И автор, пожалуй, назвал бы его, если бы ему разрешил тот, второй, который и был творцом нежного приключения. Но тот, второй, без спросу и времени ушел в холодные подземные жилища. И потому, что артист Р. бывал его конфидентом и составлял солидарное алиби, он обозначит счастливцев только алфавитной литерой. В гулком помещенье нашего романа важен не столько факт, сколько его солидарное эхо. К чему здесь грешная новость для бедной вдовы? Пусть в ней бродят лишь теплые сомнения…
Одну из японских девушек звали Алихо, а другую — Айсо, и обе они, так же, как В. и М., стремились к экзотике. Впрочем, это стремление могло быть вызвано более глубокой причиной: то ли они бунтовали против вековечных устоев, то ли скучали о другой воле. Во всяком случае, обе они были заражены жаждой интимного сближения с европейцами, понимая любовь как влечение и искусство самой жизни.
Скажем так, и это был род ностальгии, но если В. и М. устремили горящие взоры к Стране Восходящего Солнца, то студентки из Токио смотрели в сторону европейского заката, то есть на запад. “О, Запад есть Запад, Восток есть Восток, и с мест они не сойдут, / Пока не предстанет небо с землей на страшный Господень Суд”, — писал певец британского империализма Киплинг и, как показали ужасы нового века в Нью-Йорке и Москве, был прав не только по-своему, но и по-нашему. Впрочем, и Киплинг спорил с собой: “Но нет Востока и Запада нет — что племя, родина, род, / Если сильный с сильным лицом к лицу у края земли встает?”.
Так они и встали лицом к лицу, а потом лицом к лицу легли…
На рассвете, когда пришла пора расставанья, в бумажный домик вошла тень странника Басё и нашептала нашим молодцам: “Запад или Восток — / Всюду одна и та же беда. / Ветер равно холодит…”.
Алихо была русисткой, Айсо изучала языки Скандинавии, и после одной из токийских премьер девушки пригласили В. и М. к себе в гости, так как снимали общее жилье. М. и В. не впервые объединяли гастрольные усилия ввиду того, что их экзотические желания часто совпадали.

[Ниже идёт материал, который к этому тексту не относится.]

-- ==== Sys2Proof/Machine/Step.lean ====
section
/-! DEFINITION. One step of the package, and the placing of an instruction where it fetches next. -/

namespace Sys2Proof.Machine

/-- One step of the machine: the next thread of a fused set issues; or the next entry of the schedule happens; or, with an empty
schedule, the first thing that can. -/
noncomputable def step (s : State) : Host.Outcome State Fault Refusal := runStep s

/-- The machine with an instruction of the table of operations where step fetches its next one. It stands for a launch
(notes/assumptions/3.md). -/
noncomputable def State.withFetchWord (s : State) (nbits w : Nat) : State := placeWord s nbits w

end Sys2Proof.Machine
end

— Ты знаешь, что такое кудзусутуани? — спросил В. — Это очень длительный оргазм, который умеют вызывать индийские женщины. Мы познакомились в Дели с двумя индианками. Или индусками? Нет, индийками…
— Индейками, — сказал Р., — но вернемся в Японию.
— Давай, — согласился В. — У меня сложилось впечатление, что у японок что-то вроде комплекса по отношению к европейцам. Может быть, это связано с Йоко Оно и Джоном Ленноном. Понимаешь, японская девушка и всемирно известный музыкант… Культовый роман. Можно представить, как завелись молодые японки… И Айсо, и Алихо говорили об этой паре…
— А Иосико? — спросил Р.
— Ну, она в основном говорила с Сеней… М. играл у нас роль супермена, а я — крестьянина. Герой и простак, понимаешь?.. Вообще-то он мной прикрывался, идет, мол, меня сопровождать… Приехали в игрушечный домик, сняли ботинки, вошли. Они переоделись в кимоно, угостили саке и легкой закуской. Посидели на полу, поболтали. Плохой английский, плохой русский. Шутки, поклоны… Как будто они — гейши, а мы — господа… Они молодые, и мы кажемся себе. И разошлись по комнаткам… Комнатки крохотные, в каждой по цветку, компьютеру и свернутой постели на полу… А между ними — бумажная стеночка с рисунком… Большой иероглиф, не знаю, что он означал… Высокий черный квадрат, как будто окно, а внутри квадрата — крест… Он остался с Алихо, а мы с Айсо вышли и задвинули за собой бумажную стеночку… И нам, и им все было слышно, и обнимались, как умели… Я говорил ей: “Моя экзотика!..”. Она повторяла за мной… Когда стало светлеть, отвезли нас в гостиницу… И возвращались не один раз… Потом Айсо улетела в Стокгольм, а мы укатили в Осаку… Иногда кажется — это любовь… А иногда — искусство цивилизованного человека. И он низводит его до нуля или совершенствует до сумасшествия…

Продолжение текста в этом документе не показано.